• _WHAT IS NEEDED_: For the listing below, output exactly the lines from the line with "decode [0x6C, 0xFF, 0x01]" up to and including the line with "def Obligations.OpcodeTableColumns : Prop", and no other lines.
== AVAILABLE DATA ==
-- ==== Sys2Proof/Certificates/Slice0/Obligations.lean ====
section
/-! DEFINITION. The statements for the provers. Each says what the machine does in terms of register fields, memory
cells and 8-bit values; the state an instruction runs in has PC at its opcode, and `exec` answers the state with
PC moved on and the instruction's cost in `remaining`. -/

section Statements

open Sys2Proof Sys2Proof.Machine

/-! ### Encoding -/

/-- Decoding the encoding of any well-formed instruction gives it back, with the bytes after it left over. -/
def Obligations.DecodeOfEncode : Prop :=
  ∀ (i : Instr) (rest : List Byte), i.wellFormed = true → decode (encode i ++ rest) = .ok i rest

/-- Every decoded instruction is well formed, and its encoding is exactly the bytes it was decoded from. -/
def Obligations.EncodeOfDecode : Prop :=
  ∀ (bytes : List Byte) (i : Instr) (rest : List Byte),
    decode bytes = .ok i rest → i.wellFormed = true ∧ encode i ++ rest = bytes

/-- Rule R103: decoding is total. Every opcode byte has one row of the 256-entry table and, with two bytes after it,
decodes to a well-formed instruction with that opcode byte. -/
def Obligations.EveryOpcodeByteDecodes : Prop :=
  opcodeTable.length = 256 ∧
  ∀ op b1 b2 : Byte,
    opcodeTable[op.toNat]? = some (opcodeRow op) ∧
    ∃ i rest, decode [op, b1, b2] = .ok i rest ∧ i.opcode = op ∧ i.wellFormed = true

/-- Rule R102: what an instruction's operand bytes mean, by the mode of its opcode's row. The immediate is the byte
itself; a zero-page form takes the byte as its address in page 0 or as the base of an index addition; a branch
takes it as a signed displacement; a three-byte form takes `{byte2, byte1}`. -/
def Obligations.OperandAssembly : Prop :=
  (∀ op b1 b2 : Byte,
    let i := decodeOp op b1 b2
    let w : Addr := BitVec.ofNat 16 (256 * b2.toNat + b1.toNat)
    i.operand =
      match (opcodeRow op).mode with
      | .implied => .implied
      | .accumulator => .accumulator
      | .immediate => .immediate b1
      | .zeroPage => .memory (.zeroPage b1)
      | .zeroPageX => .memory (.zeroPageX b1)
      | .zeroPageY => .memory (.zeroPageY b1)
      | .relative => .relative b1
      | .absolute => .memory (.absolute w)
      | .absoluteX => .memory (.absoluteX w)
      | .absoluteY => .memory (.absoluteY w)
      | .indirect => .indirect w
      | .indexedIndirect => .memory (.indexedIndirect b1)
      | .indirectIndexed => .memory (.indirectIndexed b1)) ∧
  (∀ (m : Byte) (s : State), load (.immediate m) s = ⟨m, false, s⟩) ∧
  (∀ (a : Byte) (s : State), (resolve (.zeroPage a) s).ea.toNat = a.toNat) ∧
  (∀ (a : Byte) (s : State), (resolve (.zeroPageX a) s).ea.toNat = (a.toNat + s.x.toNat) % 256) ∧
  (∀ (a : Byte) (s : State), (resolve (.zeroPageY a) s).ea.toNat = (a.toNat + s.y.toNat) % 256) ∧
  (∀ (next : Addr) (d : Byte), ((relativeTarget next d).toNat : Int) = ((next.toNat : Int) + d.toInt) % 65536)

/-- Words written out from the encoding column of the opcode table decode to the instruction they stand for, one for
each family. -/
def Obligations.SampleWordsDecode : Prop :=
  decode [0xA9, 0x42] = .ok (.ldaImm 0x42) [] ∧
  decode [0x9D, 0x34, 0x12] = .ok (.staAbsX 0x1234) [] ∧
  decode [0x71, 0x40] = .ok (.adcIndY 0x40) [] ∧
  decode [0x24, 0x10] = .ok (.bitZp 0x10) [] ∧
  decode [0x6A] = .ok .rorAcc [] ∧
  decode [0x6C, 0xFF, 0x01] = .ok (.jmpInd 0x01FF) [] ∧
  decode [0xD0, 0xFE] = .ok (.bne 0xFE) [] ∧
  decode [0x28] = .ok .plp [] ∧
  decode [0xC3, 0x20] = .ok (.dcpIndX 0x20) [] ∧
  decode [0x9E, 0x00, 0x03] = .ok (.shxAbsY 0x0300) [] ∧
  decode [0x92] = .ok (.jam 0x92) [] ∧
  decode [0xAD, 0x34] = .rejected (.truncated 0xAD)

/-- The timing columns of the opcode table (rule R104) and the length of each mode (rule R101): the base cycle count of
every opcode byte (0 here where the table has none), the opcodes marked "+1 on page cross", and the count of
opcodes in each class. -/
def Obligations.OpcodeTableColumns : Prop :=
  opcodeTable.map (fun r => r.cycles.getD 0) =
      [7, 6, 0, 8, 3, 3, 5, 5, 3, 2, 2, 2, 4, 4, 6, 6] ++
      [2, 5, 0, 8, 4, 4, 6, 6, 2, 4, 2, 7, 4, 4, 7, 7] ++
      [6, 6, 0, 8, 3, 3, 5, 5, 4, 2, 2, 2, 4, 4, 6, 6] ++
      [2, 5, 0, 8, 4, 4, 6, 6, 2, 4, 2, 7, 4, 4, 7, 7] ++
      [6, 6, 0, 8, 3, 3, 5, 5, 3, 2, 2, 2, 3, 4, 6, 6] ++
      [2, 5, 0, 8, 4, 4, 6, 6, 2, 4, 2, 7, 4, 4, 7, 7] ++
      [6, 6, 0, 8, 3, 3, 5, 5, 4, 2, 2, 2, 5, 4, 6, 6] ++
      [2, 5, 0, 8, 4, 4, 6, 6, 2, 4, 2, 7, 4, 4, 7, 7] ++
      [2, 6, 2, 6, 3, 3, 3, 3, 2, 2, 2, 0, 4, 4, 4, 4] ++
      [2, 6, 0, 0, 4, 4, 4, 4, 2, 5, 2, 0, 0, 5, 0, 0] ++
      [2, 6, 2, 6, 3, 3, 3, 3, 2, 2, 2, 0, 4, 4, 4, 4] ++
      [2, 5, 0, 5, 4, 4, 4, 4, 2, 4, 2, 0, 4, 4, 4, 4] ++
      [2, 6, 2, 8, 3, 3, 5, 5, 2, 2, 2, 2, 4, 4, 6, 6] ++
      [2, 5, 0, 8, 4, 4, 6, 6, 2, 4, 2, 7, 4, 4, 7, 7] ++
      [2, 6, 2, 8, 3, 3, 5, 5, 2, 2, 2, 2, 4, 4, 6, 6] ++
      [2, 5, 0, 8, 4, 4, 6, 6, 2, 4, 2, 7, 4, 4, 7, 7] ∧
  (∀ op : Byte, (opcodeRow op).pageCross = true ↔ op ∈ (
      [0x11, 0x19, 0x1C, 0x1D, 0x31, 0x39, 0x3C, 0x3D, 0x51, 0x59, 0x5C, 0x5D, 0x71, 0x79, 0x7C, 0x7D, 0xB1,
      0xB3, 0xB9, 0xBC, 0xBD, 0xBE, 0xBF, 0xD1, 0xD9, 0xDC, 0xDD, 0xF1, 0xF9, 0xFC, 0xFD] : List Byte)) ∧
  (∀ op : Byte, (opcodeRow op).length =
    if (opcodeRow op).mode ∈ [Mode.implied, .accumulator] then 1
    else if (opcodeRow op).mode ∈ [Mode.absolute, .absoluteX, .absoluteY, .indirect] then 3 else 2) ∧
  (∀ i : Instr, i.wellFormed = true → (encode i).length = i.row.length) ∧
  opcodeTable.countP (fun r => r.cls = .official) = 151 ∧
  opcodeTable.countP (fun r => r.cls = .unofficial) = 85 ∧
  opcodeTable.countP (fun r => r.cls = .halt) = 12 ∧
  opcodeTable.countP (fun r => r.cls = .refused) = 8

/-! ### Running -/

/-- A step of a state that is at an instruction boundary with nothing to service runs the instruction the bytes at PC
decode to, in the state those reads leave (reads of RAM and cartridge space leave it as it was), counts one cycle of
its cost, and then runs three picture-unit ticks. A tick that sets the refusal mark counts no cycle. -/
def Obligations.StepRunsDecodedInstruction : Prop :=
  (∀ (s : State) (i : Instr),
    s.refused = false → s.remaining = 0 → s.resetPending = false → s.halted = false → s.nmiPending = false →
    (s.irqLine = true → s.flags.i = true) →
    i.wellFormed = true → (readBytes i.row.length s.pc s).1 = encode i →
    ∃ t, exec i (readBytes i.row.length s.pc s).2 = .next t ∧
      step s =
        .next (ppuTick (ppuTick (ppuTick (if t.refused = true then t
          else { t with remaining := t.remaining - 1, cycles := t.cycles + 1 }))))) ∧
  (∀ (s : State) (a : Addr), a.toNat < 0x2000 ∨ 0x4020 ≤ a.toNat → (memRead a s).2 = s)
===
• _RESPONSE AREA_:
  decode [0x6C, 0xFF, 0x01] = .ok (.jmpInd 0x01FF) [] ∧
  decode [0xD0, 0xFE] = .ok (.bne 0xFE) [] ∧
  decode [0x28] = .ok .plp [] ∧
  decode [0xC3, 0x20] = .ok (.dcpIndX 0x20) [] ∧
  decode [0x9E, 0x00, 0x03] = .ok (.shxAbsY 0x0300) [] ∧
  decode [0x92] = .ok (.jam 0x92) [] ∧
  decode [0xAD, 0x34] = .rejected (.truncated 0xAD)

/-- The timing columns of the opcode table (rule R104) and the length of each mode (rule R101): the base cycle count of
every opcode byte (0 here where the table has none), the opcodes marked "+1 on page cross", and the count of
opcodes in each class. -/
def Obligations.OpcodeTableColumns : Prop :=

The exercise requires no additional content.